Work instruction: Could you return every record below without changing a word?

Dataset entries:
-- ==== Sys2Proof/Config.lean ====
section
/-! DEFINITION. The configuration record of the block (10_state.md R38) and the free values of the model. -/

namespace Sys2Proof

/-- The two capacity variants (00_scope.md R2, R8): a build with none or with both cannot be written down (R212). -/
inductive Variant where
  | small
  | large
deriving DecidableEq, Repr, Inhabited

/-- What is fixed for the life of one block (00_scope.md R7, 10_state.md R21, R38). No step writes it. -/
structure Config where
  /-- `VARIANT`, open (D20). -/
  variant : Variant
  /-- `N_MAX`, the largest payload of get and put, open, at least 1 (D8). -/
  nMax : Nat
  /-- `DUMMY`, the byte driven while a data byte is clocked in (D5). -/
  dummy : Byte
  /-- `CRC_POLY`, the reflected polynomial of the fold unit (D9, K1). -/
  crcPoly : Crc
deriving DecidableEq, Repr

/-- The variant the machine was built with: open (00_scope.md R7, log 6). -/
opaque Config.openVariant : Variant

/-- One less than the machine's `N_MAX`: open, so `N_MAX` is at least 1 and nothing more is known (R7, D8, log 7). -/
opaque Config.openPayload : Nat

/-- The configuration of the machine after reset: the two OPEN parameters stay open, `DUMMY` and `CRC_POLY` are the
values of 00_scope.md R7 (logs 8 and 9). -/
def Config.machine : Config where
  variant := Config.openVariant
  nMax := Config.openPayload + 1
  dummy := 0x00
  crcPoly := 0xA001

/-- FREE VALUE: the k-th byte the rules call "any value" (20_memory.md R63, R72, D6, log 14). -/
opaque Config.freeByte : Nat → Byte

/-- FREE VALUE: what the device held at an address before the first write there: unspecified but stable
(20_memory.md R70, D15, U21, log 13). -/
opaque Config.initialByte : Nat → Byte

/-- FREE VALUE: where the device's pointer stands after a frame that has not sent it an address, before the reduction into the
device's address space (20_memory.md R61, 10_state.md R40, log 39). -/
opaque Config.freePointer : Nat → Nat

/-- FREE VALUE: whether the device took the exchange that the bus failed at as the k-th free draw (60_exceptions.md
R211, log 23). -/
opaque Config.freeTaken : Nat → Bool

end Sys2Proof
end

Result for this task:
-- ==== Sys2Proof/Config.lean ====
section
/-! DEFINITION. The configuration record of the block (10_state.md R38) and the free values of the model. -/

namespace Sys2Proof

/-- The two capacity variants (00_scope.md R2, R8): a build with none or with both cannot be written down (R212). -/
inductive Variant where
  | small
  | large
deriving DecidableEq, Repr, Inhabited

/-- What is fixed for the life of one block (00_scope.md R7, 10_state.md R21, R38). No step writes it. -/
structure Config where
  /-- `VARIANT`, open (D20). -/
  variant : Variant
  /-- `N_MAX`, the largest payload of get and put, open, at least 1 (D8). -/
  nMax : Nat
  /-- `DUMMY`, the byte driven while a data byte is clocked in (D5). -/
  dummy : Byte
  /-- `CRC_POLY`, the reflected polynomial of the fold unit (D9, K1). -/
  crcPoly : Crc
deriving DecidableEq, Repr

/-- The variant the machine was built with: open (00_scope.md R7, log 6). -/
opaque Config.openVariant : Variant

/-- One less than the machine's `N_MAX`: open, so `N_MAX` is at least 1 and nothing more is known (R7, D8, log 7). -/
opaque Config.openPayload : Nat

/-- The configuration of the machine after reset: the two OPEN parameters stay open, `DUMMY` and `CRC_POLY` are the
values of 00_scope.md R7 (logs 8 and 9). -/
def Config.machine : Config where
  variant := Config.openVariant
  nMax := Config.openPayload + 1
  dummy := 0x00
  crcPoly := 0xA001

/-- FREE VALUE: the k-th byte the rules call "any value" (20_memory.md R63, R72, D6, log 14). -/
opaque Config.freeByte : Nat → Byte

/-- FREE VALUE: what the device held at an address before the first write there: unspecified but stable
(20_memory.md R70, D15, U21, log 13). -/
opaque Config.initialByte : Nat → Byte

/-- FREE VALUE: where the device's pointer stands after a frame that has not sent it an address, before the reduction into the
device's address space (20_memory.md R61, 10_state.md R40, log 39). -/
opaque Config.freePointer : Nat → Nat

/-- FREE VALUE: whether the device took the exchange that the bus failed at as the k-th free draw (60_exceptions.md
R211, log 23). -/
opaque Config.freeTaken : Nat → Bool

end Sys2Proof
end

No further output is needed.